New York’a ilk gittiğimde içimden yükselen bu kente yerleşmek ve serserilik yapmak isteğini güçlükle bastırmıştım. Kendimi, kentin olağanüstü anarşik havasının yaydığı rüzgârın önüne bırakıp, yarın ne olacak diye düşünmeden, nerede akşam orada sabah yaşamaya karşı dayanılmaz bir istek duymuştum.
Şimdikinden bir hayli gençtim elbette. Ama o zaman da sorumsuz bir insan olduğum söylenemezdi. Yine de kendimi dönüş uçağında bulana kadar, pasaportumu yakmak da dahil olmak üzere, bir sürü proje geliştirmiştim.
Uçak JFK’dan havalanıp Türk gazeteleri dağıtıldığında ne kadar büyük bir hatadan döndüğümü de anlamakta gecikmedim.
Topu topu 10 gün önce bıraktığım memleketimde sanki bir koca defter kapatılmış, yepyeni bir defter açılmış gibiydi. 10 gün öncenin olaylarından neredeyse tek bir satır yoktu. Yerlerini en az onlar kadar önemli olan bir sürü olay almıştı.
0 anda zihnime bir açıklık geldi. Aslında biz Türkiye’de 40 milyon kafadan oluşan büyük bir vücut halinde (o zamanlar nüfus o kadardı) ‘serserilik’ yapıyorduk. Belki her akşam yattığımız yer değişmiyordu ama gelecek konusunda hiç düşünmeden sadece günümüzü yaşıyorduk. Hayat rüzgârının önünde bir o yana bir bu yana savruluyor, düşüyor, kalkıyor, ertesi gün bambaşka maceralara yelken açıyorduk.
Cumhurbaşkanı Süleyman Demirel’in Fransa ve son İspanya gezisi o uçak yolculuğu boyunca düşündüklerimi hatırlamama vesile oldu.
Aralık ayının sonlarına doğru, yani topu topu iki ay önce, Türkiye’nin gündemindeki en önemli konu, Avrupa Birliği’nin Türkiye’yi genişleme süreci dışında bırakan kararıydı. Beş on gün boyunca Avrupa ile yatıp Avrupa ile kalktık. Başbakanımız, dışişleri bakanımız demeçler verdi, jet ziyaretler yaptı. Avrupa Birliği’ne girme konusunda ne kadar istekli olduğumuz söylendi. Gelecek toplantıda (önümüzdeki haziranda yapılacak) karar değişmezse yeni bir dünya kurup, bu dünya içinde yer alma hayalleri seslendirildi.
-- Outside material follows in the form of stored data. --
/-- A read of the page store on behalf of an initiator (R497), whose ECC outcome the command brings. -/
def State.memReadEcc (s : State) (initType initNum off n : Nat) (r : ReadResult) : State × Option (List Byte) :=
  let ws := wordsOf off n
  let bad (w : Nat) (s : State) : State × Option (List Byte) :=
    (((s.report srcMemcEcc 0 2 initType initNum accDmaRead (8 * w)).bump MEMC_ECC_UNCORR).wr2
      MEMC_ECC_ADDR_ADDR_LO MEMC_ECC_ADDR_ADDR_HI (8 * w), none)
  match ws.find? s.badWords.contains with
  | some w => bad w s
  | none =>
    match r with
    | .ok _ => (s, some (s.memRead off n))
    | .corrected _ =>
      ((s.report srcMemcEcc 0 1 initType initNum accDmaRead off).bump MEMC_ECC_CORR, some (s.memRead off n))
    | .failed w => bad (off / 8 + w) { s with badWords := (off / 8 + w) :: s.badWords }

/-- The context on whose behalf an initiator reads host memory: a cell's or a pipeline's owner, that of the block in a Nougat lane, or the context
itself. -/
def State.readerCtx (s : State) (initType initNum : Nat) : Nat :=
  if initType = initCell then s.rd (HOST_OWN_CELL initNum)
  else if initType = initPipe then s.rd (HOST_OWN_INSP initNum)
  else if initType = initLane then (match Store.find? s.nougat.lanes initNum with | some l => l.ctx | none => 15)
  else initNum

/-- A read of host memory for a context has failed: its port counts a completion timeout or an Unsupported Request, by a free value, as no
operand says which of the two it was (spec/22, HOST.PORT; notes/assumptions/55). -/
def State.countReadError (s : State) (k : Nat) : State :=
  (s.bump (if s.free % 2 = 0 then HOST_PORT_CPL_TO (k / 4 % 2) else HOST_PORT_UR (k / 4 % 2))).draw

/-- Whether a function can send requests: its port's link is up, its Bus Master Enable is 1, it is in D0, and no Function Level Reset of it
runs (spec/02 R37, R49, R76). -/
def State.reaches (s : State) (k : Nat) : Bool :=
  let c := s.ctx k
  s.on (HOST_PORT_UP (k / 4)) && c.busMaster && !c.flrBusy && !c.fn.d3

/-- Whether a read of `addr` for context `k` can end with `r`. One of host memory is issued under the function's Bus Master Enable (R49), waits
while the link is in L1 (R42), is discarded by a host loss (R75), and can end with data only while the link is up. -/
def State.readEnds (s : State) (k addr : Nat) (r : ReadResult) : Bool :=
  isLocal addr ||
    (!s.on (HOST_PORT_L1 (k / 4)) && !(s.ctx k).inLoss &&
      match r with
      | .failed _ => (s.ctx k).busMaster && !(s.ctx k).flrBusy && !(s.ctx k).fn.d3
      | _ => s.reaches k)

/-- Something leaves for host memory through the function of a context: it waits while the link is in L1 (R42), and is lost while the
function cannot send it (R76). -/
def State.toHost (s : State) (k : Nat) (o : Out) : State :=
  if !s.reaches k then s
  else if s.on (HOST_PORT_L1 (k / 4)) then { s with l1Held := s.l1Held ++ [o] }
  else s.emit o

/-- The port through which an output leaves for host memory, if it does. -/
def Out.port? : Out → Option Nat
  | .hostWrite k _ _ => some (k / 4)
  | .msix k _ => some (k / 4)
  | _ => none

/-- The context for which an output leaves for host memory, if it does. -/
def Out.ctx? : Out → Option Nat
  | .hostWrite k _ _ => some k
  | .msix k _ => some k
  | _ => none

/-- The link of a port is back in L0: what has waited leaves, in order (R42). -/
def State.releaseL1 (s : State) (p : Nat) : State :=
  let t := { s with l1Held := s.l1Held.filter (fun o => o.port? != some p) }
  (s.l1Held.filter (fun o => o.port? == some p)).foldl State.emit t

/-- What waits for the link of a context is discarded (R75). -/
def State.dropL1 (s : State) (k : Nat) : State := { s with l1Held := s.l1Held.filter (fun o => o.ctx? != some k) }

/-- An entry of the MSI-X table of a function (R37). -/
def State.msixVec (s : State) (k v : Nat) : MsixVec := Store.get MsixVec.reset (s.ctx k).fn.vecs v

/-- A vector of a function is to be sent (R37, R72): nothing while its MSI-X is off, its pending bit while the function or the vector is masked, else
the message. -/
def State.sendVec (s : State) (k v : Nat) : State :=
  let f := (s.ctx k).fn
  if !f.msixOn then s
  else if f.fnMask || (s.msixVec k v).masked then
    s.updCtx k (fun c => { c with fn := { c.fn with pending := v :: c.fn.pending.filter (· != v) } })
  else s.toHost k (.msix k v)

/-- The pending vectors of a function that are masked no longer are sent (R37). -/
def State.sendPending (s : State) (k : Nat) : State :=
  let f := (s.ctx k).fn
  let go := if f.msixOn && !f.fnMask then f.pending.filter (fun v => !(s.msixVec k v).masked) else []
  go.foldl (fun s v => (s.updCtx k (fun c => { c with fn := { c.fn with pending := c.fn.pending.filter (· != v) } })).sendVec k v) s

/-- Read `n` bytes at an address of a descriptor: from the page store, or from what host memory returned. -/
def State.dmaRead (s : State) (initType initNum addr n : Nat) (r : ReadResult) : State × Option (List Byte) :=
  if isLocal addr then s.memReadEcc initType initNum (localOff addr) n r
  else match r with
    | .ok bs => (s, some (bs.take n))
    | .corrected bs => (s, some (bs.take n))
    | .failed _ => (s.countReadError (s.readerCtx initType initNum), none)

/-- Write bytes at an address of a descriptor on behalf of a context: into the page store, or to host memory while its function can send
(R49, R76). The Boolean says that the write was made. -/
def State.dmaWrite (s : State) (k initType initNum addr : Nat) (bs : List Byte) : State × Bool :=
  if isLocal addr then s.memWrite initType initNum (localOff addr) bs
  else if !s.reaches k then (s, false)
  else (s.toHost k (.hostWrite k addr bs), true)

end Sys2Proof.Machine
end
Sonra her şey unutulup gitti. Kendimizi başka rüzgârlara kaptırdık. İki aydır hükümetin Avrupa Birliği ile ilgili tek bir adım attığı yok.
Ne Avrupalı olmanın zorunlu şartı sayılan demokratikleşme ve insan hakları konusunda bir adım atıldı, ne de Avrupa Birliği’nin kararını değiştirmesine yönelik olarak elle tutulur diplomatik girişim var.
Bir tek Cumhurbaşkanı bunu kendisine iş edinmiş, Avrupa’ya yolu düştükçe konuyu gündeme getirmeye çalışıyor.
Oysa Fransa Cumhurbaşkanı’ndan sonra dün de İspanya Senato Başkanı’nın söylediği sözler Avrupa’da Türkiye konusunda Almanya’nınkinden bir hayli farklı görüşlerin de olduğunu ortaya koyuyor. Doğru diplomatik adımlar atılsa, içeride zaten yapılması gereken demokratikleşme programı devreye sokulsa, Türkiye bu konuda bir hayli yol alabilecek gibi görünüyor.
Bunların hiçbiri yapılmadığı için Avrupa’nın sınırları dibinde, ama ondan sanki yüzyıllar kadar uzakta, tıpkı yarın ne olacağını umursamayan bir serseri gibi yaşayıp gidiyoruz.